PROBLEM DETAILS:
What is needed here is an exact repetition of the records below, beginning at the line that has "exact keep_spec hA (ok := fun" and stopping after the line that has "isZero b = true)".

Stored data
-- ==== Sys2Proof/Laws/Elementary.lean ====
section
/-! SUPPORT. The elementary functions: the named properties of 00_scope R13 for every arithmetic, and the corner cases beyond
them for a regular one (log entry 3). -/

namespace Sys2Proof.Machine

/-! ## Keeping a free result to a property -/

theorem keep_of_named {A : Arith} (h : A.elementary = .named) (ok : F64 → Bool) (alt r : F64) : A.keep ok alt r = r := by
  simp [Arith.keep, Arith.isRegular, h]

/-- A kept result has the property, if the value it may count as has it. -/
theorem keep_spec {A : Arith} (h : A.elementary = .regular) {ok : F64 → Bool} {alt : F64} (ha : ok alt = true) (r : F64) :
    ok (A.keep ok alt r) = true := by
  unfold Arith.keep
  cases hr : ok r <;> simp [Arith.isRegular, h, hr, ha]

/-- A kept result is the free result, or the value that has the property. -/
theorem keep_cases (A : Arith) (ok : F64 → Bool) (alt r : F64) : A.keep ok alt r = alt ∨ A.keep ok alt r = r := by
  unfold Arith.keep
  split
  · exact .inl rfl
  · exact .inr rfl

/-! ## NaN operands, and infinities where the corner cases are fixed -/

theorem noAngle_of_isNaN (A : Arith) {a : F64} (h : isNaN a = true) : A.noAngle a = true := by simp [Arith.noAngle, h]

theorem noAngle_of_isInf {A : Arith} (hA : A.elementary = .regular) {a : F64} (h : isInf a = true) :
    A.noAngle a = true := by simp [Arith.noAngle, Arith.isRegular, hA, h]

theorem noAngle_zero (A : Arith) : A.noAngle Const.zero = false := by
  have h1 : isNaN Const.zero = false := by decide
  have h2 : isInf Const.zero = false := by decide
  simp [Arith.noAngle, h1, h2]

theorem noAngle_of_isZero (A : Arith) {a : F64} (h : isZero a = true) : A.noAngle a = false := by
  have hm : mag a = 0 := by simpa [isZero] using h
  have h1 : isNaN a = false := by simp [isNaN, hm]
  have h2 : isInf a = false := by simp [isInf, hm, infMag]
  simp [Arith.noAngle, h1, h2]

theorem isNaN_tanF {A : Arith} {a : F64} (h : A.noAngle a = true) : isNaN (tanF A a) = true := by
  rw [tanF, if_pos h]; exact isNaN_freeNaN ..

theorem isNaN_sinF {A : Arith} {a : F64} (h : A.noAngle a = true) : isNaN (sinF A a) = true := by
  rw [sinF, if_pos h]; exact isNaN_freeNaN ..

theorem isNaN_cosF {A : Arith} {a : F64} (h : A.noAngle a = true) : isNaN (cosF A a) = true := by
  rw [cosF, if_pos h]; exact isNaN_freeNaN ..

/-! ## Named properties (00_scope R13) -/

@[simp] theorem tanF_zero (A : Arith) : tanF A Const.zero = Const.zero := by simp [tanF, noAngle_zero]
@[simp] theorem sinF_zero (A : Arith) : sinF A Const.zero = Const.zero := by simp [sinF, noAngle_zero]
@[simp] theorem cosF_zero (A : Arith) : cosF A Const.zero = Const.one := by simp [cosF, noAngle_zero]

@[simp] theorem log10F_one (A : Arith) : log10F A Const.one = Const.zero := by
  have h1 : isNaN Const.one = false := by decide
  have h2 : isZero Const.one = false := by decide
  have h3 : Const.one.msb = false := by decide
  simp [log10F, h1, h2, h3]

theorem powF_of_isZero (A : Arith) (b : F64) {e : F64} (h : isZero e = true) : powF A b e = Const.one := by simp [powF, h]

@[simp] theorem powF_one_left (A : Arith) (e : F64) : powF A Const.one e = Const.one := by simp [powF]

theorem powF_one_right (A : Arith) {b : F64} (h : isNaN b = false) : powF A b Const.one = b := by
  have h1 : isZero Const.one = false := by decide
  have h2 : isNaN Const.one = false := by decide
  by_cases hb : b = Const.one
  · simp [powF, h1, hb]
  · simp [powF, h1, h2, hb, h]

theorem isNaN_powF (A : Arith) {b e : F64} (he : isNaN e = true) (hb : b ≠ Const.one) : isNaN (powF A b e) = true := by
  have hz : isZero e = false := by
    simp only [isNaN, isZero, decide_eq_true_eq, beq_eq_false_iff_ne] at he ⊢
    omega
  simp only [powF, hz, hb, he, Bool.or_true, if_true, Bool.false_eq_true, if_false]
  exact isNaN_freeNaN ..

theorem powF_zero_left (A : Arith) {e : F64} (he : isFinite e = true) (hp : gt e Const.zero = true) :
    powF A Const.zero e = Const.zero := by
  have h0 : (Const.zero : F64) ≠ Const.one := by decide
  have hz : isZero e = false := by
    by_contra hc
    rw [Bool.not_eq_false] at hc
    have hm : mag e = 0 := by simpa [isZero] using hc
    have hk : orderKey e = 0 := by simp [orderKey, hm]
    have hk0 : orderKey Const.zero = 0 := by decide
    simp [gt, lt, hk, hk0] at hp
  have hn : isNaN e = false := not_isNaN_of_isFinite he
  have hn0 : isNaN Const.zero = false := by decide
  unfold powF
  simp only [hz, h0, hn, hn0, he, hp, Bool.false_eq_true, if_false, Bool.or_self, decide_true, Bool.and_self, if_true]
  split <;> rfl

/-! ## Corner cases of a regular arithmetic -/

/-- At a zero of either sign `tan` and `sin` are a zero and `cos` is 1 (42_coefficients R149). -/
theorem isZero_tanF {A : Arith} (hA : A.elementary = .regular) {a : F64} (h : isZero a = true) :
    isZero (tanF A a) = true := by
  rw [tanF, if_neg (by simp [noAngle_of_isZero, h])]
  split
  · decide
  · have hk := keep_spec hA (ok := fun r => if isZero a then isZero r else isFinite r || isInf a) (alt := Const.zero)
      (by simp only [h, if_true]; decide) (quieten (Config.tanRaw a))
    simpa only [h, if_true] using hk

theorem isZero_sinF {A : Arith} (hA : A.elementary = .regular) {a : F64} (h : isZero a = true) :
    isZero (sinF A a) = true := by
  rw [sinF, if_neg (by simp [noAngle_of_isZero, h])]
  split
  · decide
  · have hz : isZero Const.zero = true := by decide
    have hk := keep_spec hA (ok := fun r => !isZero a || isZero r) (alt := Const.zero) (by simp [hz])
      (quieten (Config.sinRaw a))
    simpa [h] using hk

theorem cosF_of_isZero {A : Arith} (hA : A.elementary = .regular) {a : F64} (h : isZero a = true) :
    cosF A a = Const.one := by
  rw [cosF, if_neg (by simp [noAngle_of_isZero, h]), if_pos (by simp [Arith.isRegular, hA, h])]

/-- The logarithm of a finite positive value is finite in decibels (43_splitter R171). -/
theorem isFinite_decibels {A : Arith} (hA : A.elementary = .regular) {a : F64} (hf : isFinite a = true)
    (hp : gt a Const.zero = true) : isFinite (A.mul Const.twenty (log10F A a)) = true := by
  have hz : isFinite (A.mul Const.twenty Const.zero) = true := by
    rcases A with ⟨_ | _, _ | _⟩ <;> decide +kernel
  have hm : isZero a = false ∧ a.msb = false := by
    simp only [gt, lt, Bool.and_eq_true, decide_eq_true_eq] at hp
    have hk0 : orderKey Const.zero = 0 := by decide
    rw [hk0] at hp
    have h := hp.2
    unfold orderKey at h
    constructor
    · by_contra hc
      rw [Bool.not_eq_false] at hc
      have : mag a = 0 := by simpa [isZero] using hc
      split at h <;> omega
    · by_contra hc
      rw [Bool.not_eq_false] at hc
      rw [if_pos hc] at h
      omega
  have hn := not_isNaN_of_isFinite hf
  have hi := not_isInf_of_isFinite hf
  unfold log10F
  rw [if_neg (by simp [hn]), if_neg (by simp [hm.1]), if_neg (by simp [hm.2])]
  split
  · exact hz
  · rw [if_neg (by simp [hi])]
    exact keep_spec hA (ok := fun r => isFinite (A.mul Const.twenty r)) hz _

/-- A power of -0.0 is a zero (45_pattern R212 at `x = -0.0`). -/
theorem isZero_powF {A : Arith} (hA : A.elementary = .regular) {b e : F64} (hb : isZero b = true)
    (he : isFinite e = true) (hp : gt e Const.zero = true) : isZero (powF A b e) = true := by
  have h1 : b ≠ Const.one := by
    intro h
    rw [h] at hb
    revert hb
    decide
  have hbn : isNaN b = false := by
    have h : mag b = 0 := by simpa [isZero] using hb
    simp [isNaN, h]
  have hez : isZero e = false := by
    by_contra hc
    rw [Bool.not_eq_false] at hc
    have hm : mag e = 0 := by simpa [isZero] using hc
    have hk : orderKey e = 0 := by simp [orderKey, hm]
    have hk0 : orderKey Const.zero = 0 := by decide
    simp [gt, lt, hk, hk0] at hp
  unfold powF
  rw [if_neg (by simp [hez]), if_neg h1, if_neg (by simp [hbn, not_isNaN_of_isFinite he])]
  split
  · exact hb
  split
  · decide
  rw [if_pos (by simp [hb, he, hp])]
  exact keep_spec hA (ok := isZero) (by decide) _

/-- A tame power is finite and above zero (45_pattern R212). -/
theorem powF_tame {A : Arith} (hA : A.elementary = .regular) {b e : F64} (ht : tamePower b e = true) :
    isFinite (powF A b e) = true ∧ gt (powF A b e) Const.zero = true := by
  have one : isFinite Const.one = true ∧ gt Const.one Const.zero = true := by decide
  have hle : ∀ x y : F64, le x y = true → isNaN x = false ∧ isNaN y = false ∧ orderKey x ≤ orderKey y := by
    intro x y h
    simpa [le, and_assoc] using h
  have hb : ∃ lo hi : F64, le lo b = true ∧ le b hi = true ∧ 0 < orderKey lo ∧ orderKey hi < infMag := by
    simp only [tamePower, within, Bool.or_eq_true, Bool.and_eq_true] at ht
    rcases ht with h | h
    · exact ⟨_, _, h.1.1, h.1.2, by decide, by decide⟩
    · exact ⟨_, _, h.1.1, h.1.2, by decide, by decide⟩
  have he : isNaN e = false := by
    simp only [tamePower, within, Bool.or_eq_true, Bool.and_eq_true] at ht
    rcases ht with h | h
    · exact (hle _ _ h.2.1).2.1
    · exact (hle _ _ h.2.1).2.1
  obtain ⟨lo, hi, h1, h2, h3, h4⟩ := hb
  have k1 := hle _ _ h1
  have k2 := hle _ _ h2
  have hbn : isNaN b = false := k1.2.1
  have hbk : 0 < orderKey b ∧ orderKey b < infMag := ⟨by omega, by omega⟩
  have hbf : isFinite b = true := by
    have h := hbk
    unfold orderKey at h
    simp only [isFinite, decide_eq_true_eq]
    split at h <;> omega
  have hbp : gt b Const.zero = true := by
    have hk0 : orderKey Const.zero = 0 := by decide
    have hn0 : isNaN Const.zero = false := by decide
    simp [gt, lt, hbn, hn0, hk0, hbk.1]
  have hbz : isZero b = false := by
    have h := hbk.1
    unfold orderKey at h
    simp only [isZero, beq_eq_false_iff_ne]
    split at h <;> omega
  have hb0 : b ≠ Const.zero := by
    intro h
    rw [h] at hbk
    revert hbk
    decide
  unfold powF
  split
  · exact one
  split
  · exact one
  rw [if_neg (by simp [hbn, he])]
  split
  · exact ⟨hbf, hbp⟩
  rw [if_neg (by simp [hb0]), if_neg (by simp [hbz])]
  have h := keep_spec hA (ok := fun r => !tamePower b e || (isFinite r && gt r Const.zero)) (alt := Const.one)
    (by simp [one.1, one.2]) (nonNegFor b (quieten (Config.powRaw b e)))
  simpa [ht] using h

end Sys2Proof.Machine
end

SOLUTION TO THIS EXERCISE:
    exact keep_spec hA (ok := fun r => isFinite (A.mul Const.twenty r)) hz _

/-- A power of -0.0 is a zero (45_pattern R212 at `x = -0.0`). -/
theorem isZero_powF {A : Arith} (hA : A.elementary = .regular) {b e : F64} (hb : isZero b = true)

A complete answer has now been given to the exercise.